Self-determination means anything from political warfare to personal growth to end-of-life decisions. Personal career self-determination comes when reconciling outer life with inner desire, such as your work world with your life principles, and translating that into your career path, built every day.

Self-determination requires self-awareness, objectively seeing personal strengths and realistically evaluating weaknesses. I’ve known people with mediocre sales who thought they were amazing salespeople, apparently blind to their personal strengths and challenges. I also knew a sales representative who once openly stated, “I need to work on my communication skills.” I was always impressed by that transparency, and perhaps so were others as he is now president of a hospital system. If we are to self-adjust, then seeing ourselves objectively is crucial. When you think of your strengths, weaknesses and desires, what evidence do you have to support your opinion? It’s a helpful question in self-determination.

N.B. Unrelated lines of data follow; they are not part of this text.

/-- `rft` returns to the control state that was kept, without the lanes it ends, clears CAUSE and serves the next
trapped squad or resumes the block; `rft.abort` kills and reports the flask with the cause; outside the handler both
raise cause 0x019 (R332). -/
def Obligations.ReturnFromTrap : Prop :=
  (∀ a (s : State) (x : Ins) (h : Handler), s.prepare (headOf a (.rft a)) = .run x →
    (s.block x.bid).serves x.sq = true → (s.block x.bid).handler = some h →
    exec (.rft a) s = .next (((s.begin x).returnFrom x h (s.get1 x a.a x.lane)).issued x a.hint))
  ∧ (∀ a (s : State) (x : Ins), s.prepare (headOf a (.rftAbort a)) = .run x → (s.block x.bid).serves x.sq = true →
    exec (.rftAbort a) s = .next ((s.begin x).killFlask (s.block x.bid).flask true
      ((s.begin x).flaskRecord (s.block x.bid).flask (coreOf x.bid) (s.squad x.bid x.sq).cause)))
  ∧ (∀ a, TrapsWhen (.rft a) (headOf a (.rft a)) (fun x s => (s.block x.bid).serves x.sq = false) 0x019 fun _ _ => 0)
  ∧ (∀ a, TrapsWhen (.rftAbort a) (headOf a (.rftAbort a)) (fun x s => (s.block x.bid).serves x.sq = false) 0x019 fun _ _ => 0)
  ∧ ∀ (s : State) (x : Ins) (h : Handler) (lanes : Lanes), x.sq < 32 →
      (∀ q, q < 32 → q ≠ x.sq → (s.squad x.bid q).cause = 0) →
      let t := s.returnFrom x h lanes
      (t.squad x.bid x.sq).cause = 0 ∧ (t.block x.bid).handler = none ∧ (t.block x.bid).halted = false

/-! ## Pooled memory -/

/-- `lds` completes where every lane passes the checks of R188 and R189, no earlier access of its squad to its bytes
is still to be performed, and no unit is damaged: each passing lane's destination holds the bytes at its address,
lowest first, extended under R191, and no memory changes. -/
def Obligations.PooledLoadCompletes : Prop :=
  ∀ a (s : State) (x : Ins), s.prepare (headOf a (.lds a) (a.mod.ord != .sc) (a.mod.ord != .relaxed)) = .run x →
    s.poolGoes x a false → s.dev.damage = [] →
    ∃ t, exec (.lds a) s = .next t ∧ t.mem = s.mem
      ∧ (t.wordsIn x a.d a.mod.sz.regs fun i =>
          let p := s.lanePlace x (s.poolAddr x a i) a.mod.sz.bytes
          extendLoad a.mod.sz.bytes a.mod.sx (leNat (s.poolRead p.1 p.2 a.mod.sz.bytes a.mod.skew)))
      ∧ s.loadFrame t x a.d a.mod.sz.regs

/-- `sts` completes under the same conditions. Its address is that of R188 with R24 and R192 in each passing lane; a
byte that the instruction stores to holds the byte of the last lane, and of that lane's last byte, that reaches it;
every other byte of pooled memory, every other memory, every register and every other squad stay (R190, R191). -/
def Obligations.PooledStoreWritesItsBytes : Prop :=
  ∀ a (s : State) (x : Ins), s.prepare (headOf a (.sts a) false (a.mod.ord != .relaxed)) = .run x →
    s.poolGoes x a false → s.dev.damage = [] →
    let key := fun (i k : Nat) =>
      let p := s.lanePlace x (s.poolAddr x a i) a.mod.sz.bytes
      s.poolKey p.1 (p.2 + k) a.mod.skew
    ∃ t, exec (.sts a) s = .next t
      ∧ (∀ m, (∀ i k, i < 32 → x.pass.getLsbD i = true → k < a.mod.sz.bytes → key i k ≠ m) →
          Memory.read t.mem.pooled m = Memory.read s.mem.pooled m)
      ∧ (∀ i k, i < 32 → x.pass.getLsbD i = true → k < a.mod.sz.bytes →
          (∀ j l, j < 32 → x.pass.getLsbD j = true → l < a.mod.sz.bytes → (i < j ∨ (i = j ∧ k < l)) → key j l ≠ key i k) →
          Memory.read t.mem.pooled (key i k) = BitVec.ofNat 8 (s.regNat x.bid x.sq a.d a.mod.sz.regs i / 256 ^ k))
      ∧ t.mem = { s.mem with pooled := t.mem.pooled }
      ∧ (t.squad x.bid x.sq).rf = (s.squad x.bid x.sq).rf ∧ (t.squad x.bid x.sq).sameRest (s.squad x.bid x.sq)
      ∧ s.sameSquadsBut t x ∧ t.blocks = s.blocks ∧ t.flasks = (s.endWait x.bid x.sq).flasks
      ∧ t.contexts = s.contexts

/-- Every pooled atomic completes under the checks of an atomic: it is on its way, with its destination empty. It is
then performed at the scratchpad: its lanes' operations are made in ascending lane order, and each lane of its
destination that is still empty receives the value before its own. One lane's operation returns what its bytes held,
leaves there the new value of R146, and changes no other byte (R36, R39, R146, R190, R197). -/
def Obligations.PooledAtomicsComplete : Prop :=
  (∀ a, PooledAtomicCompletes .add (.atomsAdd a) a) ∧ (∀ a, PooledAtomicCompletes .min (.atomsMin a) a)
  ∧ (∀ a, PooledAtomicCompletes .max (.atomsMax a) a) ∧ (∀ a, PooledAtomicCompletes .and (.atomsAnd a) a)
  ∧ (∀ a, PooledAtomicCompletes .or (.atomsOr a) a) ∧ (∀ a, PooledAtomicCompletes .xor (.atomsXor a) a)
  ∧ (∀ a, PooledAtomicCompletes .exch (.atomsExch a) a) ∧ (∀ a, PooledAtomicCompletes .cas (.atomsCas a) a)
  ∧ (∀ a, PooledAtomicCompletes .inc (.atomsInc a) a) ∧ (∀ a, PooledAtomicCompletes .dec (.atomsDec a) a)
  ∧ (∀ a, PooledAtomicCompletes .fadd (.atomsFadd a) a) ∧ (∀ a, PooledAtomicCompletes .fmin (.atomsFmin a) a)
  ∧ (∀ a, PooledAtomicCompletes .fmax (.atomsFmax a) a)
  ∧ (∀ (s : State) (a : PoolAtom), (s.cores.findSome? fun c => c.2.atoms.find? fun e => e.id == a.id) = some a →
    exec (.accessResponse a.id) s = .next (s.performAtom a))
  ∧ (∀ (s : State) (a : PoolAtom), s.dev.damage = [] → a.raises = false → a.sc = false →
    let t := s.performAtom a
    t.mem = (s.poolAtoms a).1.mem ∧ (∀ e ∈ (t.core (coreOf a.bid)).atoms, e.id ≠ a.id)
    ∧ ∀ n k i, a.d = .v n → k < (a.n + 3) / 4 → i < 32 → (∃ p ∈ a.pieces, p.lane = i) →
        ((s.squad a.bid a.sq).rf.vE.get n.toNat 0).getLsbD i = true →
        t.regWord a.bid a.sq a.d k i = BitVec.ofNat 32 ((s.poolAtoms a).2.get i 0 / 2 ^ (32 * k)))
  ∧ (∀ (s : State) (a : PoolAtom) (p : PoolPiece), a.pieces = [p] →
    s.poolAtoms a = ((s.poolAtom a.op (p.bid, p.ofs) a.n a.skew p.data p.cmp).1,
      [(p.lane, (s.poolAtom a.op (p.bid, p.ofs) a.n a.skew p.data p.cmp).2)]))
  ∧ (∀ (s : State) (op : AtomOp) (b o n : Nat) (v c : Nat),
    (s.poolAtom op (b, o) n false v c).2 = leNat (s.poolRead b o n false)
    ∧ leNat ((s.poolAtom op (b, o) n false v c).1.poolRead b o n false)
        = atomNew op n (leNat (s.poolRead b o n false)) v c % 256 ^ n
    ∧ ∀ m, (m < b * 2 ^ 19 + o ∨ b * 2 ^ 19 + o + n ≤ m) →
        Memory.read (s.poolAtom op (b, o) n false v c).1.mem.pooled m = Memory.read s.mem.pooled m)
  ∧ ∀ (old v c : Nat), old < 2 ^ 32 → v < 2 ^ 32 →
      atomNew .add 4 old v c = (old + v) % 2 ^ 32
      ∧ (BitVec.ofNat 32 (atomNew .min 4 old v c)).toInt = min (BitVec.ofNat 32 old).toInt (BitVec.ofNat 32 v).toInt
      ∧ (BitVec.ofNat 32 (atomNew .max 4 old v c)).toInt = max (BitVec.ofNat 32 old).toInt (BitVec.ofNat 32 v).toInt
      ∧ atomNew .exch 4 old v c = v ∧ atomNew .cas 4 old v c = (if old = c then v else old)
      ∧ atomNew .inc 4 old v c = (if v ≤ old then 0 else old + 1)
      ∧ atomNew .dec 4 old v c = (if old = 0 ∨ v < old then v else old - 1)

/-- A pooled access that fails a check traps precisely and makes no lane's access: first alignment (0x122, sub-code 0)
in any passing lane, then a place outside the flask (0x120), then beyond the allocation (0x121), each with the lowest
lane that fails it (R188, R189). -/
def Obligations.PooledChecksTrap : Prop :=
  (∀ a (s : State) (x : Ins) c, s.prepare (headOf a (.lds a) (a.mod.ord != .sc) (a.mod.ord != .relaxed)) = .run x →
    s.poolCause x (s.poolAddr x a) a.mod.sz.bytes false a.mod.skew = some c → exec (.lds a) s = .next (s.trapAt x c.1 c.2))
  ∧ (∀ a (s : State) (x : Ins) c, s.prepare (headOf a (.sts a) false (a.mod.ord != .relaxed)) = .run x →
    s.poolCause x (s.poolAddr x a) a.mod.sz.bytes false a.mod.skew = some c → exec (.sts a) s = .next (s.trapAt x c.1 c.2))
  ∧ ∀ (s : State) (x : Ins) (addr : Nat → Nat) (n : Nat) (atom skew : Bool),
      let f := (s.block x.bid).flask
      ((∃ i, i < 32 ∧ x.pass.getLsbD i = true ∧ s.poolMisaligned f (addr i) n atom skew = true) →
        s.poolCause x addr n atom skew = some (0x122, 0))
      ∧ ∀ i, i < 32 → x.pass.getLsbD i = true →
          (∀ j, j < 32 → x.pass.getLsbD j = true → s.poolMisaligned f (addr j) n atom skew = false) →
          (s.poolAt f (addr i) n = .cause 0x120 → (∀ j, j < i → x.pass.getLsbD j = true → s.poolAt f (addr j) n ≠ .cause 0x120) →
            s.poolCause x addr n atom skew = some (0x120, i))
          ∧ (s.poolAt f (addr i) n = .cause 0x121 →
            (∀ j, j < 32 → x.pass.getLsbD j = true → s.poolAt f (addr j) n ≠ .cause 0x120) →
            (∀ j, j < i → x.pass.getLsbD j = true → s.poolAt f (addr j) n ≠ .cause 0x121) →
            s.poolCause x addr n atom skew = some (0x121, i))

/-! ## The stack -/

/-- `ldk` and `stk` complete where their lanes pass the checks of R195, their lines are in the stack cache, which has
room for the line above or holds it, and no unit is damaged: a load leaves the bytes of the thread's own stack, extended
under R191, and a store puts the register's bytes there; no memory outside the cache changes. -/
def Obligations.StackAccessesComplete : Prop :=
  (∀ a (s : State) (x : Ins), s.prepare (headOf a (.ldk a) true) = .run x → s.stackRoom x a →
    s.stackCause x (s.stackOfs x a) a.mod.sz.bytes = none → s.dev.damage = [] →
    (∀ i, i < 32 → x.pass.getLsbD i = true → s.stackFills x (s.stackOfs x a) a.mod.sz.bytes i = []) →
    ∃ t, exec (.ldk a) s = .next t ∧ t.mem = s.mem
      ∧ (t.wordsIn x a.d a.mod.sz.regs fun i => extendLoad a.mod.sz.bytes a.mod.sx
          (leNat ((List.range a.mod.sz.bytes).map fun k => s.stackByte x.bid x.sq i (s.stackOfs x a i + k))))
      ∧ s.loadFrame t x a.d a.mod.sz.regs)
  ∧ (∀ a (s : State) (x : Ins), s.prepare (headOf a (.stk a)) = .run x → s.stackRoom x a →
    s.stackCause x (s.stackOfs x a) a.mod.sz.bytes = none → s.dev.damage = [] →
    (∀ i, i < 32 → x.pass.getLsbD i = true → s.stackFills x (s.stackOfs x a) a.mod.sz.bytes i = []) →
    (∀ l ∈ (s.squad x.bid x.sq).stack, l.bytes.length = 128) →
    ∃ t, exec (.stk a) s = .next t ∧ t.mem = s.mem ∧ (t.squad x.bid x.sq).rf = (s.squad x.bid x.sq).rf ∧ s.accessFrame t x
      ∧ ∀ i k, i < 32 → x.pass.getLsbD i = true → k < a.mod.sz.bytes →
          t.stackByte x.bid x.sq i (s.stackOfs x a i + k) = BitVec.ofNat 8 (s.regNat x.bid x.sq a.d a.mod.sz.regs i / 256 ^ k))

/-! ## Global memory -/

/-- `ldg` and the returning atomics complete where their lanes pass the checks of R188 and every page translates: every
register of the destination is marked empty in the lanes that make the access and no other register is, an open access
with the instruction's PC is recorded, a request for it with its operation is on its way to a home, no memory has
changed yet, and an atomic sets the flask's side-effect bit (R36, R193, R197, R321). -/
def Obligations.ReturningAccessesOpen : Prop :=
  (∀ a (s : State) (x : Ins), s.prepare (headOf a (.ldg a) true true) = .run x →
    globalCause x (s.globalAddr x a.a a.imm) a.mod.sz.bytes false = none →
    let c := (s.begin x).coalesce x x.pass (s.globalAddr x a.a a.imm) a.mod.sz.bytes .load
    c.waits = false → c.trap = none → c.parked = 0 → c.absent = [] →
    c.made x.pass (s.globalAddr x a.a a.imm) a.mod.sz.bytes = x.pass →
    ∃ t, exec (.ldg a) s = .next t
      ∧ OpensAccess s t x a.d a.mod.sz.bytes (onceOf a.d x.pass) (fun o => ∃ own, o = .load own))
  ∧ (∀ a, GlobalAtomicOpens .add (.atomgAdd a) a) ∧ (∀ a, GlobalAtomicOpens .min (.atomgMin a) a)
  ∧ (∀ a, GlobalAtomicOpens .max (.atomgMax a) a) ∧ (∀ a, GlobalAtomicOpens .and (.atomgAnd a) a)
  ∧ (∀ a, GlobalAtomicOpens .or (.atomgOr a) a) ∧ (∀ a, GlobalAtomicOpens .xor (.atomgXor a) a)
  ∧ (∀ a, GlobalAtomicOpens .exch (.atomgExch a) a) ∧ (∀ a, GlobalAtomicOpens .cas (.atomgCas a) a)
  ∧ (∀ a, GlobalAtomicOpens .inc (.atomgInc a) a) ∧ (∀ a, GlobalAtomicOpens .dec (.atomgDec a) a)
  ∧ (∀ a, GlobalAtomicOpens .fadd (.atomgFadd a) a) ∧ (∀ a, GlobalAtomicOpens .fmin (.atomgFmin a) a)
  ∧ (∀ a, GlobalAtomicOpens .fmax (.atomgFmax a) a)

When beginning this project, I thought kindness and respectfulness were natural traits that could be cultivated in professional selling. As my study progressed, I found that kindness and respectfulness created openings to communicate more perceptively and accurately. Selling is more than what you do (sales process) or what you know (product knowledge). How you do it and how you convey the knowledge that is the differentiator that carries you to a new level as a sales professional.

Consciously practicing these hallmarks –recognition, acceptance and authenticity– can create a personal brand of kindness and respectfulness. It can raise your sales and grow your territory in a way that others will attribute to luck, and only you will know better.

Referenced in this article:
Berry, Leonard L, (1999), Discovering the Soul of Service, The Nine Drivers of Sustainable Business Success, The Free Press (div of Simon & Schuster), p 30.

Bertolucci, Domonique, The Kindness Pact(2014) Hardie Grant Books.

Carter, Ian, Are Toleration and Respect Compatible? Journal of Applied Philosophy, Volume 30, Issue 3, Special Issue: Toleration and Respect, August 2013, pages 195-208.

Ferrucci, Pierro, (2006) The Power of Kindness Jeremy P. Tarcher/Penguin, page 29.

Lickona, Thomas, (2004) Character Matters Touchstone Books, p 243.

Rushton, Cynda Hylton, Respect in Critical Care AACN Advanced Critical Care, 2007, Vol 18, No 2, pp149-156.